(WORK ITEM) Write out the stretch of lines below that begins at the line with "f).snaps = s.snaps := rfl" and ends at the line with "f).tasks = s.tasks := rfl", including both, exactly as given and nothing more.

(DATASET CONTENT)
/-! ### modRegion -/

@[simp] theorem State.modRegion_agenda (s : State) (k : Nat) (f : Region → Region) : (s.modRegion k f).agenda = s.agenda := rfl
@[simp] theorem State.modRegion_focus (s : State) (k : Nat) (f : Region → Region) : (s.modRegion k f).focus = s.focus := rfl
@[simp] theorem State.modRegion_focusSlot (s : State) (k : Nat) (f : Region → Region) : (s.modRegion k f).focusSlot = s.focusSlot := rfl
@[simp] theorem State.modRegion_fresh (s : State) (k : Nat) (f : Region → Region) : (s.modRegion k f).fresh = s.fresh := rfl
@[simp] theorem State.modRegion_nextId (s : State) (k : Nat) (f : Region → Region) : (s.modRegion k f).nextId = s.nextId := rfl
@[simp] theorem State.modRegion_outstanding (s : State) (k : Nat) (f : Region → Region) : (s.modRegion k f).outstanding = s.outstanding := rfl
@[simp] theorem State.modRegion_mpos (s : State) (k : Nat) (f : Region → Region) : (s.modRegion k f).mpos = s.mpos := rfl
@[simp] theorem State.modRegion_hist (s : State) (k : Nat) (f : Region → Region) : (s.modRegion k f).hist = s.hist := rfl
@[simp] theorem State.modRegion_done (s : State) (k : Nat) (f : Region → Region) : (s.modRegion k f).done = s.done := rfl
@[simp] theorem State.modRegion_dev (s : State) (k : Nat) (f : Region → Region) : (s.modRegion k f).dev = s.dev := rfl
@[simp] theorem State.modRegion_dies (s : State) (k : Nat) (f : Region → Region) : (s.modRegion k f).dies = s.dies := rfl
@[simp] theorem State.modRegion_coreSel (s : State) (k : Nat) (f : Region → Region) : (s.modRegion k f).coreSel = s.coreSel := rfl
@[simp] theorem State.modRegion_ctxs (s : State) (k : Nat) (f : Region → Region) : (s.modRegion k f).ctxs = s.ctxs := rfl
@[simp] theorem State.modRegion_regions (s : State) (k : Nat) (f : Region → Region) : (s.modRegion k f).regions = tabMod s.regions k f := rfl
@[simp] theorem State.modRegion_units (s : State) (k : Nat) (f : Region → Region) : (s.modRegion k f).units = s.units := rfl
@[simp] theorem State.modRegion_clusters (s : State) (k : Nat) (f : Region → Region) : (s.modRegion k f).clusters = s.clusters := rfl
@[simp] theorem State.modRegion_pools (s : State) (k : Nat) (f : Region → Region) : (s.modRegion k f).pools = s.pools := rfl
@[simp] theorem State.modRegion_poolLeft (s : State) (k : Nat) (f : Region → Region) : (s.modRegion k f).poolLeft = s.poolLeft := rfl
@[simp] theorem State.modRegion_queues (s : State) (k : Nat) (f : Region → Region) : (s.modRegion k f).queues = s.queues := rfl
@[simp] theorem State.modRegion_served (s : State) (k : Nat) (f : Region → Region) : (s.modRegion k f).served = s.served := rfl
@[simp] theorem State.modRegion_fns (s : State) (k : Nat) (f : Region → Region) : (s.modRegion k f).fns = s.fns := rfl
@[simp] theorem State.modRegion_groups (s : State) (k : Nat) (f : Region → Region) : (s.modRegion k f).groups = s.groups := rfl
@[simp] theorem State.modRegion_launches (s : State) (k : Nat) (f : Region → Region) : (s.modRegion k f).launches = s.launches := rfl
@[simp] theorem State.modRegion_patches (s : State) (k : Nat) (f : Region → Region) : (s.modRegion k f).patches = s.patches := rfl
@[simp] theorem State.modRegion_snaps (s : State) (k : Nat) (f : Region → Region) : (s.modRegion k f).snaps = s.snaps := rfl
@[simp] theorem State.modRegion_tasks (s : State) (k : Nat) (f : Region → Region) : (s.modRegion k f).tasks = s.tasks := rfl
@[simp] theorem State.modRegion_mem (s : State) (k : Nat) (f : Region → Region) : (s.modRegion k f).mem = s.mem := rfl
@[simp] theorem State.modRegion_hostMem (s : State) (k : Nat) (f : Region → Region) : (s.modRegion k f).hostMem = s.hostMem := rfl
@[simp] theorem State.modRegion_poison (s : State) (k : Nat) (f : Region → Region) : (s.modRegion k f).poison = s.poison := rfl
@[simp] theorem State.modRegion_dirty (s : State) (k : Nat) (f : Region → Region) : (s.modRegion k f).dirty = s.dirty := rfl
@[simp] theorem State.modRegion_views (s : State) (k : Nat) (f : Region → Region) : (s.modRegion k f).views = s.views := rfl
@[simp] theorem State.modRegion_holds (s : State) (k : Nat) (f : Region → Region) : (s.modRegion k f).holds = s.holds := rfl
@[simp] theorem State.modRegion_oaWaits (s : State) (k : Nat) (f : Region → Region) : (s.modRegion k f).oaWaits = s.oaWaits := rfl
@[simp] theorem State.modRegion_pend (s : State) (k : Nat) (f : Region → Region) : (s.modRegion k f).pend = s.pend := rfl
@[simp] theorem State.modRegion_flight (s : State) (k : Nat) (f : Region → Region) : (s.modRegion k f).flight = s.flight := rfl
@[simp] theorem State.modRegion_tlbs (s : State) (k : Nat) (f : Region → Region) : (s.modRegion k f).tlbs = s.tlbs := rfl
@[simp] theorem State.modRegion_walks (s : State) (k : Nat) (f : Region → Region) : (s.modRegion k f).walks = s.walks := rfl
@[simp] theorem State.modRegion_invs (s : State) (k : Nat) (f : Region → Region) : (s.modRegion k f).invs = s.invs := rfl
@[simp] theorem State.modRegion_stages (s : State) (k : Nat) (f : Region → Region) : (s.modRegion k f).stages = s.stages := rfl
@[simp] theorem State.modRegion_links (s : State) (k : Nat) (f : Region → Region) : (s.modRegion k f).links = s.links := rfl
@[simp] theorem State.modRegion_flows (s : State) (k : Nat) (f : Region → Region) : (s.modRegion k f).flows = s.flows := rfl
@[simp] theorem State.modRegion_flowsIn (s : State) (k : Nat) (f : Region → Region) : (s.modRegion k f).flowsIn = s.flowsIn := rfl
@[simp] theorem State.modRegion_sentPkts (s : State) (k : Nat) (f : Region → Region) : (s.modRegion k f).sentPkts = s.sentPkts := rfl
@[simp] theorem State.modRegion_shore (s : State) (k : Nat) (f : Region → Region) : (s.modRegion k f).shore = s.shore := rfl
@[simp] theorem State.modRegion_rx (s : State) (k : Nat) (f : Region → Region) : (s.modRegion k f).rx = s.rx := rfl
@[simp] theorem State.modRegion_mcAcks (s : State) (k : Nat) (f : Region → Region) : (s.modRegion k f).mcAcks = s.mcAcks := rfl
@[simp] theorem State.modRegion_linkJobs (s : State) (k : Nat) (f : Region → Region) : (s.modRegion k f).linkJobs = s.linkJobs := rfl
@[simp] theorem State.modRegion_sealing (s : State) (k : Nat) (f : Region → Region) : (s.modRegion k f).sealing = s.sealing := rfl
@[simp] theorem State.modRegion_fw (s : State) (k : Nat) (f : Region → Region) : (s.modRegion k f).fw = s.fw := rfl
@[simp] theorem State.modRegion_clTab (s : State) (k : Nat) (f : Region → Region) : (s.modRegion k f).clTab = s.clTab := rfl
@[simp] theorem State.modRegion_parts (s : State) (k : Nat) (f : Region → Region) : (s.modRegion k f).parts = s.parts := rfl
@[simp] theorem State.modRegion_intrs (s : State) (k : Nat) (f : Region → Region) : (s.modRegion k f).intrs = s.intrs := rfl
@[simp] theorem State.modRegion_hostReads (s : State) (k : Nat) (f : Region → Region) : (s.modRegion k f).hostReads = s.hostReads := rfl
@[simp] theorem State.modRegion_spdm (s : State) (k : Nat) (f : Region → Region) : (s.modRegion k f).spdm = s.spdm := rfl
@[simp] theorem State.modRegion_sealMsgs (s : State) (k : Nat) (f : Region → Region) : (s.modRegion k f).sealMsgs = s.sealMsgs := rfl

/-! ### setPool -/

@[simp] theorem State.setPool_agenda (s : State) (x n : Nat) (p : Pool) : (s.setPool x n p).agenda = s.agenda := rfl
@[simp] theorem State.setPool_focus (s : State) (x n : Nat) (p : Pool) : (s.setPool x n p).focus = s.focus := rfl
@[simp] theorem State.setPool_focusSlot (s : State) (x n : Nat) (p : Pool) : (s.setPool x n p).focusSlot = s.focusSlot := rfl
@[simp] theorem State.setPool_fresh (s : State) (x n : Nat) (p : Pool) : (s.setPool x n p).fresh = s.fresh := rfl
@[simp] theorem State.setPool_nextId (s : State) (x n : Nat) (p : Pool) : (s.setPool x n p).nextId = s.nextId := rfl
@[simp] theorem State.setPool_outstanding (s : State) (x n : Nat) (p : Pool) : (s.setPool x n p).outstanding = s.outstanding := rfl
@[simp] theorem State.setPool_mpos (s : State) (x n : Nat) (p : Pool) : (s.setPool x n p).mpos = s.mpos := rfl
@[simp] theorem State.setPool_hist (s : State) (x n : Nat) (p : Pool) : (s.setPool x n p).hist = s.hist := rfl
@[simp] theorem State.setPool_done (s : State) (x n : Nat) (p : Pool) : (s.setPool x n p).done = s.done := rfl
@[simp] theorem State.setPool_dev (s : State) (x n : Nat) (p : Pool) : (s.setPool x n p).dev = s.dev := rfl
@[simp] theorem State.setPool_dies (s : State) (x n : Nat) (p : Pool) : (s.setPool x n p).dies = s.dies := rfl
@[simp] theorem State.setPool_coreSel (s : State) (x n : Nat) (p : Pool) : (s.setPool x n p).coreSel = s.coreSel := rfl
@[simp] theorem State.setPool_ctxs (s : State) (x n : Nat) (p : Pool) : (s.setPool x n p).ctxs = s.ctxs := rfl
@[simp] theorem State.setPool_regions (s : State) (x n : Nat) (p : Pool) : (s.setPool x n p).regions = s.regions := rfl
@[simp] theorem State.setPool_units (s : State) (x n : Nat) (p : Pool) : (s.setPool x n p).units = s.units := rfl
@[simp] theorem State.setPool_clusters (s : State) (x n : Nat) (p : Pool) : (s.setPool x n p).clusters = s.clusters := rfl
@[simp] theorem State.setPool_pools (s : State) (x n : Nat) (p : Pool) : (s.setPool x n p).pools = tabSet s.pools (poolKey x n) p := rfl
@[simp] theorem State.setPool_poolLeft (s : State) (x n : Nat) (p : Pool) : (s.setPool x n p).poolLeft = s.poolLeft := rfl
@[simp] theorem State.setPool_queues (s : State) (x n : Nat) (p : Pool) : (s.setPool x n p).queues = s.queues := rfl
@[simp] theorem State.setPool_served (s : State) (x n : Nat) (p : Pool) : (s.setPool x n p).served = s.served := rfl
@[simp] theorem State.setPool_fns (s : State) (x n : Nat) (p : Pool) : (s.setPool x n p).fns = s.fns := rfl
@[simp] theorem State.setPool_groups (s : State) (x n : Nat) (p : Pool) : (s.setPool x n p).groups = s.groups := rfl
@[simp] theorem State.setPool_launches (s : State) (x n : Nat) (p : Pool) : (s.setPool x n p).launches = s.launches := rfl
@[simp] theorem State.setPool_patches (s : State) (x n : Nat) (p : Pool) : (s.setPool x n p).patches = s.patches := rfl
@[simp] theorem State.setPool_snaps (s : State) (x n : Nat) (p : Pool) : (s.setPool x n p).snaps = s.snaps := rfl
@[simp] theorem State.setPool_tasks (s : State) (x n : Nat) (p : Pool) : (s.setPool x n p).tasks = s.tasks := rfl
@[simp] theorem State.setPool_mem (s : State) (x n : Nat) (p : Pool) : (s.setPool x n p).mem = s.mem := rfl
@[simp] theorem State.setPool_hostMem (s : State) (x n : Nat) (p : Pool) : (s.setPool x n p).hostMem = s.hostMem := rfl
@[simp] theorem State.setPool_poison (s : State) (x n : Nat) (p : Pool) : (s.setPool x n p).poison = s.poison := rfl
@[simp] theorem State.setPool_dirty (s : State) (x n : Nat) (p : Pool) : (s.setPool x n p).dirty = s.dirty := rfl
@[simp] theorem State.setPool_views (s : State) (x n : Nat) (p : Pool) : (s.setPool x n p).views = s.views := rfl
@[simp] theorem State.setPool_holds (s : State) (x n : Nat) (p : Pool) : (s.setPool x n p).holds = s.holds := rfl
@[simp] theorem State.setPool_oaWaits (s : State) (x n : Nat) (p : Pool) : (s.setPool x n p).oaWaits = s.oaWaits := rfl
@[simp] theorem State.setPool_pend (s : State) (x n : Nat) (p : Pool) : (s.setPool x n p).pend = s.pend := rfl
@[simp] theorem State.setPool_flight (s : State) (x n : Nat) (p : Pool) : (s.setPool x n p).flight = s.flight := rfl
@[simp] theorem State.setPool_tlbs (s : State) (x n : Nat) (p : Pool) : (s.setPool x n p).tlbs = s.tlbs := rfl
@[simp] theorem State.setPool_walks (s : State) (x n : Nat) (p : Pool) : (s.setPool x n p).walks = s.walks := rfl
@[simp] theorem State.setPool_invs (s : State) (x n : Nat) (p : Pool) : (s.setPool x n p).invs = s.invs := rfl
@[simp] theorem State.setPool_stages (s : State) (x n : Nat) (p : Pool) : (s.setPool x n p).stages = s.stages := rfl
@[simp] theorem State.setPool_links (s : State) (x n : Nat) (p : Pool) : (s.setPool x n p).links = s.links := rfl
@[simp] theorem State.setPool_flows (s : State) (x n : Nat) (p : Pool) : (s.setPool x n p).flows = s.flows := rfl
@[simp] theorem State.setPool_flowsIn (s : State) (x n : Nat) (p : Pool) : (s.setPool x n p).flowsIn = s.flowsIn := rfl
@[simp] theorem State.setPool_sentPkts (s : State) (x n : Nat) (p : Pool) : (s.setPool x n p).sentPkts = s.sentPkts := rfl
@[simp] theorem State.setPool_shore (s : State) (x n : Nat) (p : Pool) : (s.setPool x n p).shore = s.shore := rfl
@[simp] theorem State.setPool_rx (s : State) (x n : Nat) (p : Pool) : (s.setPool x n p).rx = s.rx := rfl
@[simp] theorem State.setPool_mcAcks (s : State) (x n : Nat) (p : Pool) : (s.setPool x n p).mcAcks = s.mcAcks := rfl
@[simp] theorem State.setPool_linkJobs (s : State) (x n : Nat) (p : Pool) : (s.setPool x n p).linkJobs = s.linkJobs := rfl
@[simp] theorem State.setPool_sealing (s : State) (x n : Nat) (p : Pool) : (s.setPool x n p).sealing = s.sealing := rfl
@[simp] theorem State.setPool_fw (s : State) (x n : Nat) (p : Pool) : (s.setPool x n p).fw = s.fw := rfl
@[simp] theorem State.setPool_clTab (s : State) (x n : Nat) (p : Pool) : (s.setPool x n p).clTab = s.clTab := rfl
@[simp] theorem State.setPool_parts (s : State) (x n : Nat) (p : Pool) : (s.setPool x n p).parts = s.parts := rfl
@[simp] theorem State.setPool_intrs (s : State) (x n : Nat) (p : Pool) : (s.setPool x n p).intrs = s.intrs := rfl
@[simp] theorem State.setPool_hostReads (s : State) (x n : Nat) (p : Pool) : (s.setPool x n p).hostReads = s.hostReads := rfl
@[simp] theorem State.setPool_spdm (s : State) (x n : Nat) (p : Pool) : (s.setPool x n p).spdm = s.spdm := rfl
@[simp] theorem State.setPool_sealMsgs (s : State) (x n : Nat) (p : Pool) : (s.setPool x n p).sealMsgs = s.sealMsgs := rfl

(EXERCISE RESPONSE)
@[simp] theorem State.modRegion_snaps (s : State) (k : Nat) (f : Region → Region) : (s.modRegion k f).snaps = s.snaps := rfl
@[simp] theorem State.modRegion_tasks (s : State) (k : Nat) (f : Region → Region) : (s.modRegion k f).tasks = s.tasks := rfl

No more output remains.